As we reported earlier today, psychiatrists are doing less psychotherapy than they were a decade ago:
Over the 10-year period, psychotherapy was provided in 5,597 (34 percent) of 14,108 visits lasting longer than 30 minutes. The percentage of visits involving psychotherapy declined from 44.4 percent in 1996-1997 to 28.9 percent in 2004-2005.
“This decline coincided with changes in reimbursement, increases in managed care and growth in the prescription of medications,” the researchers write.
The number of psychiatrists who provided psychotherapy to all of their patients also declined over the same time period, from 19.1 percent to 10.8 percent.
This is not a surprising finding, given that psychiatry as a profession has enjoyed a general, progressive decline over the past 4 decades. At the start of the 1970s, over 11% of medical students chose psychiatry as their medical specialty. By 1980, that number had been cut by more than half, to under 5.5%. Nearly 14 years later, in 1994, only 3.2% of U.S. medical school graduates chose psychiatry. While the number has since risen to 4.2% in 2002, it’s still a far cry from the 1970s when one in every 10 doctors chose to become a psychiatrist (Newton & Grayson, 2003).
With fewer psychiatrists available, those who do go into practice in most areas of the country are in generally high demand.

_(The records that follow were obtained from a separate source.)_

theorem ofNat_add_ofNat (x : Len) (a b : Nat) :
    x + BitVec.ofNat 32 a + BitVec.ofNat 32 b = x + BitVec.ofNat 32 (a + b) := by
  rw [BitVec.add_assoc, ← BitVec.ofNat_add]

theorem toNat_add_one {x : Len} {n : Nat} (h : x.toNat < n) (hn : n < 2 ^ 32) :
    (x + 1#32).toNat = x.toNat + 1 := by
  simp [BitVec.toNat_add]
  omega

theorem toNat_cnt_add_one {x : BitVec 4} (h : x.toNat < 10) : (x + 1#4).toNat = x.toNat + 1 := by
  simp [BitVec.toNat_add]
  omega

theorem toNat_lt_ten_of_ne {x : BitVec 4} (h : x ≠ 10#4) (hle : x.toNat ≤ 10) : x.toNat < 10 := by
  have : x.toNat ≠ 10 := fun h' => h (BitVec.eq_of_toNat_eq h')
  omega

/-- The accumulator holds `udec` of one byte more. -/
theorem acc_acceptByte {s : State} {g : List Byte} {b : Byte} (hl : s.cnt.toNat = g.length)
    (ha : s.acc = udec g) : (acceptByte (payload b) s).acc = udec (g ++ [b]) := by
  simp only [acceptByte]
  rw [hl, ha, udec_snoc]

/-- Emitting the rest of one group: the bytes of `uencTurns` are stored, then the phase of R172. -/
theorem emit_run (n : Nat) (s : State) (after : Phase) (ha : s.agenda = []) (hp : s.phase = .emit)
    (hm : phaseAfterGroup s.op = some after) (hv : s.acc.toNat < 2 ^ (7 * (n + 1)))
    (hr : s.olen.toNat + (uencTurns (n + 1) s.acc).length ≤ Config.obufCap) :
    BusyRun s (uencTurns (n + 1) s.acc).length { s with
      obuf := Memory.writeBytes s.obuf s.olen.toNat (uencTurns (n + 1) s.acc)
      olen := s.olen + BitVec.ofNat 32 (uencTurns (n + 1) s.acc).length
      acc := 0#64, cnt := 0#4, phase := after } := by
  have last : ∀ (k : Nat) (s : State), s.agenda = [] → s.phase = .emit →
      phaseAfterGroup s.op = some after → s.acc.toNat < 2 ^ 7 →
      s.olen.toNat + (uencTurns (k + 1) s.acc).length ≤ Config.obufCap →
      BusyRun s (uencTurns (k + 1) s.acc).length { s with
        obuf := Memory.writeBytes s.obuf s.olen.toNat (uencTurns (k + 1) s.acc)
        olen := s.olen + BitVec.ofNat 32 (uencTurns (k + 1) s.acc).length
        acc := 0#64, cnt := 0#4, phase := after } := by
    intro k s ha hp hm hs hr
    rw [uencTurns_small hs] at hr ⊢
    refine BusyRun.one (by rw [hp]; simp) ?_
    rw [step_of_nil ha, coreStep_of_emit hp,
      emitStep_of_small hm (by simpa using hr) ((lsr64_seven_eq_zero_iff _).2 hs)]
    rfl
  induction n generalizing s with
  | zero => exact last 0 s ha hp hm (by simpa using hv) hr
  | succ n ih =>
    by_cases hs : s.acc.toNat < 2 ^ 7
    · exact last (n + 1) s ha hp hm hs hr
    · have hl : (lsr64 s.acc 7).toNat < 2 ^ (7 * (n + 1)) := by
        rw [toNat_lsr64]
        rw [show 7 * (n + 1 + 1) = 7 * (n + 1) + 7 by omega, Nat.pow_add] at hv
        exact Nat.div_lt_of_lt_mul (by omega)
      rw [uencTurns_large (by omega)] at hr ⊢
      simp only [List.length_cons] at hr ⊢
      have h1 : s.olen.toNat + 1 ≤ Config.obufCap := by omega
      have ho : (s.olen + 1#32).toNat = s.olen.toNat + 1 := toNat_olen_add (n := 1) h1
      have hne : lsr64 s.acc 7 ≠ 0#64 := by rw [Ne, lsr64_seven_eq_zero_iff]; exact hs
      refine BusyRun.step (by rw [hp]; simp)
        (by rw [step_of_nil ha, coreStep_of_emit hp, emitStep_of_large hm h1 hne]) ?_
      have hrun := ih { s with
        obuf := Memory.write s.obuf s.olen.toNat (contByte (low7 s.acc))
        olen := s.olen + 1#32, acc := lsr64 s.acc 7, cnt := s.cnt + 1#4 } ha hp hm hl
        (by simp only [ho]; omega)
      simp only [ho] at hrun
      have hadd : s.olen + 1#32 + BitVec.ofNat 32 (uencTurns (n + 1) (lsr64 s.acc 7)).length =
          s.olen + BitVec.ofNat 32 ((uencTurns (n + 1) (lsr64 s.acc 7)).length + 1) := by
        rw [show (1#32 : Len) = BitVec.ofNat 32 1 from rfl, ofNat_add_ofNat, Nat.add_comm]
      rw [hadd] at hrun
      exact hrun

/-- A scan step that reads a byte in a single decode. -/
theorem step_single {s : State} {signed : Bool} {b : Byte} (ha : s.agenda = [])
    (hp : s.phase = .scan) (hm : scanMode s.op = some (.single signed))
    (hl : s.pos.toNat < s.ilen.toNat) (hc : s.pos.toNat < Config.ibufCap)
    (hb : Memory.read? s.ibuf s.pos.toNat = some b) (h9 : s.cnt.toNat < 10) :
    step s = .next (acceptByte (payload b) s) := by
  rw [step_of_nil ha, coreStep_of_scan hp, scanStep_of_read hp hm hl hc hb, decodeVarintByte]
  split
  · exact (scanByte_eq_next hp hm).2 (.inr ⟨h9, rfl⟩)
  · exact (scanByte_eq_next hp hm).2 (.inr ⟨h9, rfl⟩)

And the demand tends to be focused on what psychiatrists can do that virtually no other mental health professional can provide — prescription medications.
Coinciding with the great increase in the number of psychiatric medications prescribed over the past decade, psychiatrists have largely been unable to resist the pressure of market forces which reinforce their expertise with these medications over psychotherapy.
Combine that, too, with the vast quantity of master’s level therapists now available (and who enjoy the same insurance reimbursement rates as their medical counterparts for doing psychotherapy), as well as the continuing increase of clinical psychologists, and you can see why psychiatrists have less time to spend in talk therapy.
Sadly, I don’t think the situation is likely to change much in the upcoming years, as medical school students tend to rank psychiatry right up there with proctology. I also don’t think it hurts potential clients, however, as long as they are seen by an experienced psychotherapist in addition to a psychiatrist for their mental health concern.
Mojtabai, R. & Olfson, M. (2008). National Trends in Psychotherapy by Office-Based Psychiatrists. Arch Gen Psychiatry, 65, 962 – 970.
Newton, D.A. & Grayson, M.S. (2003). Trends in Career Choice by US Medical School Graduates. JAMA, 290, 1179-1182.